И сбоку, справа, уже другим, сбивчивым почерком приписка:
«По повелению государя императора исключен из списков института, как государственный преступник. 1898 год, генваря 7-ой день».
— Это он, — прошептал Генька.
— Он! — охнула Оля, прижав руки к груди.
— Он, — внезапно охрипшим голосом повторил старичок архивариус. — И звали его, значит, Михаил Рокотов.
Глава 7
Ночью зазвонил телефон. Генька очумело вскочил с кровати и, не зажигая света, нащупал трубку.
— Дураки!
— Что?? — Генька, хоть и спросонья, все же сообразил: какой-то хулиган разыгрывает его. — Идиотские шутки!
— Мы — дураки! — отчетливо, хотя и негромко, повторили в трубке, и только тут Генька узнал Олин голос. — В списке-то прочитали… зачеркнутую фамилию. Значит, и в дневнике все стертое прочитаем…
— О! — Генька чуть не сел.
В самом деле, дураки. А еще следопыты!..
— Подожди, — шепнул он в трубку. На цыпочках подошел к соседней комнате, где спала мама, и, стараясь не скрипеть, плотно прикрыл дверь.
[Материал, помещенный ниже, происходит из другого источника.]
theorem exactly_run : ReadsExactly parseRun (fun l => l.length < 256) encRun := by
  intro r l t
  simp only [parseRun, bind, Option.bind_eq_some_iff, Prod.exists, exactly_8 _ _ _]
  constructor
  · rintro ⟨n, u, ⟨hn, rfl⟩, k⟩
    split at k
    · simp at k
    · rename_i hlt
      simp at k; obtain ⟨rfl, rfl⟩ := k
      have hlen : (u.take n).length = n := by simp; omega
      refine ⟨by omega, ?_⟩
      simp only [encRun, hlen, enc8, List.cons_append, List.nil_append, List.take_append_drop]
  · rintro ⟨hn, rfl⟩
    exact ⟨l.length, l ++ t, ⟨hn, by simp [encRun, enc8]⟩, by simp⟩

/-- An action of a policy entry as bytes (R165, R167, R194). -/
def encRawAction : RawAction → List Byte
  | .plain c => enc8 c
  | .budgetProfile n => 8#8 :: enc8 n
  | .indicate l s p => 9#8 :: enc8 l ++ enc8 s ++ enc8 p

theorem exactly_action : ReadsExactly parseAction (fun a => a.wf = true) encRawAction := by
  intro r a t
  simp only [parseAction, bind, Option.bind_eq_some_iff, Prod.exists, exactly_8 _ _ _]
  constructor
  · rintro ⟨c, u, ⟨hc, rfl⟩, k⟩
    split at k
    · rename_i h8; subst h8
      simp only [Option.bind_eq_some_iff, Prod.exists, exactly_8 _ _ _, Option.some.injEq, Prod.mk.injEq] at k
      obtain ⟨n, v, ⟨hn, rfl⟩, rfl, rfl⟩ := k
      exact ⟨by simp [RawAction.wf, fits8, hn], by simp [enc8, encRawAction]⟩
    · split at k
      · rename_i h9; subst h9
        simp only [Option.bind_eq_some_iff, Prod.exists, exactly_8 _ _ _, Option.some.injEq, Prod.mk.injEq] at k
        obtain ⟨l, v, ⟨hl, rfl⟩, s, w, ⟨hs, rfl⟩, p, x, ⟨hp, rfl⟩, rfl, rfl⟩ := k
        exact ⟨by simp [RawAction.wf, fits8, hl, hs, hp], by simp [enc8, encRawAction]⟩
      · rename_i h8 h9
        simp at k; obtain ⟨rfl, rfl⟩ := k
        exact ⟨by simp [RawAction.wf, fits8, hc, h8, h9], rfl⟩
  · rintro ⟨hw, rfl⟩
    cases a with
    | plain c =>
      simp [RawAction.wf, fits8] at hw
      exact ⟨c, t, ⟨hw.1.1, rfl⟩, by simp [hw]⟩
    | budgetProfile n =>
      simp [RawAction.wf, fits8] at hw
      refine ⟨8, enc8 n ++ t, ⟨by omega, by simp [enc8, encRawAction]⟩, ?_⟩
      simp [Option.bind_eq_some_iff, exactly_8 _ _ _, hw]
    | indicate l s p =>
      simp [RawAction.wf, fits8] at hw
      refine ⟨9, enc8 l ++ (enc8 s ++ (enc8 p ++ t)), ⟨by omega, by simp [enc8, encRawAction]⟩, ?_⟩
      rw [if_neg (by omega), if_pos rfl]
      simp only [Option.bind_eq_some_iff, Prod.exists, exactly_8 _ _ _, Option.some.injEq, Prod.mk.injEq]
      exact ⟨l, _, ⟨hw.1.1, rfl⟩, s, _, ⟨hw.1.2, rfl⟩, p, _, ⟨hw.2, rfl⟩, rfl, rfl⟩

/-- Reading a part of a payload and then the rest of it. -/
theorem exactly_then {α β : Type} {p : Parse α} {ok : α → Prop} {enc : α → List Byte} (h : ReadsExactly p ok enc)
    (k : α × List Byte → Option (β × List Byte)) (r : List Byte) (b : β) (t : List Byte) :
    (p r).bind k = some (b, t) ↔ ∃ a u, ok a ∧ r = enc a ++ u ∧ k (a, u) = some (b, t) := by
  simp only [Option.bind_eq_some_iff, Prod.exists, h _ _ _, and_assoc]

/-- The fields of a route entry as bytes (R20, R194). -/
def encRawRoute (e : RawRoute) : List Byte :=
  encTwo e.valid ++ (enc8 e.source ++ (encOpt enc8 e.kind ++ (enc8 e.postures ++ (enc8 e.views ++ (encOpt enc16 e.model ++
    (enc8 e.action ++ (encOpt enc8 e.dest ++ (enc8 e.keepN ++ enc8 e.damage))))))))

theorem fitsOpt_iff (f : Nat → Bool) (o : Option Nat) : fitsOpt f o = true ↔ ∀ a, o = some a → f a = true := by
  cases o <;> simp [fitsOpt]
— Оль, — тихо сказал он. — Здорово ты сообразила! Железно! Только… Ты же у себя там… всех разбудишь…
— Ничего. Я из коридора. Я шепотом. Ой, Генька! Завтра отнесем дневник в лабораторию и, — представляешь? — все-все узнаем! Ой, как чудесно!
Она, очевидно, забыла, что сейчас ночь, и последние фразы произнесла полным голосом.
— Ой! — вдруг воскликнула она. — А обещание?! Алексею Ивановичу-то дали слово не трогать дневник!
— Дали слово?! — зашипел Генька. — А если необходимо? Мы же не знали, как все повернется…
— Но это… — воскликнула Оля. — Это же… — она вдруг запнулась.
Послышался мужской кашель, кто-то прохрипел: «Безобразие!» — и Генька тихонько положил трубку…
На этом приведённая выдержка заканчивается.